- The upcoming performance and earnings visibility would remain “tough moving forward,” they said, adding that the delisting would also cut costs and savings would be ploughed back into refurbishment of the hotels.
KUALA LUMPUR (July 23): Grand Central Enterprises Bhd (KL:GCE), which operates hotels under the Grand Continental brand, said on Monday it has received a buyout offer worth RM90.62 million from its major shareholders as part of a delisting plan.
Tan Chee Hoe & Sons Sdn Bhd and Hotel Grand Central Limited — which together hold a 72.65% stake in Grand Central — are offering 46 sen per share to other shareholders, according to their offer letter. The offer price represents a premium of 28% from the last closing price.

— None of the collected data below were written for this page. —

-- ==== Sys2Proof/Laws/State.lean ====
section
/-! SUPPORT. One lemma per field per named update of the state, so that no later proof unfolds a record update. -/

namespace Sys2Proof.Machine

open Sys2Proof

variable (s : State)

/-! ### `access` (R41) -/

@[simp] theorem State.access_lc (a : Access) : (s.access a).lc = s.lc := rfl
@[simp] theorem State.access_mode (a : Access) : (s.access a).mode = s.mode := rfl
@[simp] theorem State.access_acc (a : Access) : (s.access a).acc = s.acc := rfl
@[simp] theorem State.access_boff (a : Access) : (s.access a).boff = s.boff := rfl
@[simp] theorem State.access_pad (a : Access) : (s.access a).pad = s.pad := rfl
@[simp] theorem State.access_last (a : Access) : (s.access a).last = s.last := rfl
@[simp] theorem State.access_rsp (a : Access) : (s.access a).rsp = s.rsp := rfl
@[simp] theorem State.access_chIn (a : Access) : (s.access a).chIn = s.chIn := rfl
@[simp] theorem State.access_chOut (a : Access) : (s.access a).chOut = s.chOut := rfl
@[simp] theorem State.access_rst (a : Access) : (s.access a).rst = s.rst := rfl
@[simp] theorem State.access_cmd (a : Access) : (s.access a).cmd = s.cmd := rfl
@[simp] theorem State.access_host (a : Access) : (s.access a).host = s.host := rfl
@[simp] theorem State.access_chan (a : Access) : (s.access a).chan = s.chan.tail := rfl
@[simp] theorem State.access_accesses (a : Access) : (s.access a).accesses = s.accesses ++ [a] := rfl
@[simp] theorem State.access_shown (a : Access) : (s.access a).shown = s.shown ++ [statusO s] := rfl
@[simp] theorem State.access_taken (a : Access) : (s.access a).taken = s.taken := rfl
@[simp] theorem State.access_draws (a : Access) : (s.access a).draws = s.draws := rfl

/-! ### `setIn` (R38) -/

@[simp] theorem State.setIn_lc (bs : List Byte) : (s.setIn bs).lc = s.lc := rfl
@[simp] theorem State.setIn_mode (bs : List Byte) : (s.setIn bs).mode = s.mode := rfl
@[simp] theorem State.setIn_acc (bs : List Byte) : (s.setIn bs).acc = s.acc := rfl
@[simp] theorem State.setIn_boff (bs : List Byte) : (s.setIn bs).boff = s.boff := rfl
@[simp] theorem State.setIn_pad (bs : List Byte) : (s.setIn bs).pad = s.pad := rfl
@[simp] theorem State.setIn_last (bs : List Byte) : (s.setIn bs).last = s.last := rfl
@[simp] theorem State.setIn_rsp (bs : List Byte) : (s.setIn bs).rsp = s.rsp := rfl
@[simp] theorem State.setIn_chIn (bs : List Byte) : (s.setIn bs).chIn = bs := rfl
@[simp] theorem State.setIn_chOut (bs : List Byte) : (s.setIn bs).chOut = s.chOut := rfl
@[simp] theorem State.setIn_rst (bs : List Byte) : (s.setIn bs).rst = s.rst := rfl
@[simp] theorem State.setIn_cmd (bs : List Byte) : (s.setIn bs).cmd = s.cmd := rfl
@[simp] theorem State.setIn_host (bs : List Byte) : (s.setIn bs).host = s.host := rfl
@[simp] theorem State.setIn_chan (bs : List Byte) : (s.setIn bs).chan = s.chan := rfl
@[simp] theorem State.setIn_accesses (bs : List Byte) : (s.setIn bs).accesses = s.accesses := rfl
@[simp] theorem State.setIn_shown (bs : List Byte) : (s.setIn bs).shown = s.shown := rfl
@[simp] theorem State.setIn_taken (bs : List Byte) : (s.setIn bs).taken = s.taken := rfl
@[simp] theorem State.setIn_draws (bs : List Byte) : (s.setIn bs).draws = s.draws := rfl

The company has been loss-making and its ageing hotels require refurbishment, it noted.
“We are of the opinion that privatising [Grand Central] will provide us with better flexibility to manage the business and operations, without the need to comply with listing requirements as a public listed company,” said the letter signed by Tan Eng How and Hui Chiu Fung.
Tan is the executive director of Grand Central while Hui represented Hotel Grand Central Limited.
Grand Central has been in the red for the past 10 consecutive years and the company has not declared any dividend since 2019. For the first quarter ended March 31, 2024 (1QFY2024), it booked a net loss of RM3.27 million while revenue declined 14.8% year-on-year to RM4.77 million.
Shares of the usually little-traded Grand Central have remained largely unchanged so far this year and were last traded at 37 sen before the suspension. The company owns five hotels, including the 309-room Hotel Grand Continental Kuala Lumpur, according to its annual report.
The five hotels owned by Grand Central have an average building age of 31 years and recorded a low occupancy rate averaging 24% between January and May.
“Given the conditions of these hotels, a refurbishment is necessary to maintain standards and attract guests to improve the financial performance” of Grand Central, Tan and Hui said. However, they flagged rising labour costs and goods, as well as new supply and intense competition.
The upcoming performance and earnings visibility would remain “tough moving forward,” they said, adding that the delisting would also cut costs and savings would be ploughed back into refurbishment of the hotels.
Further, Grand Central shares have been thinly traded, with average monthly trading volume of about 180,000 shares for the past one year. Given the limited trading activity, the exit offer also provides opportunity for minority shareholders to immediately realise gains, it said.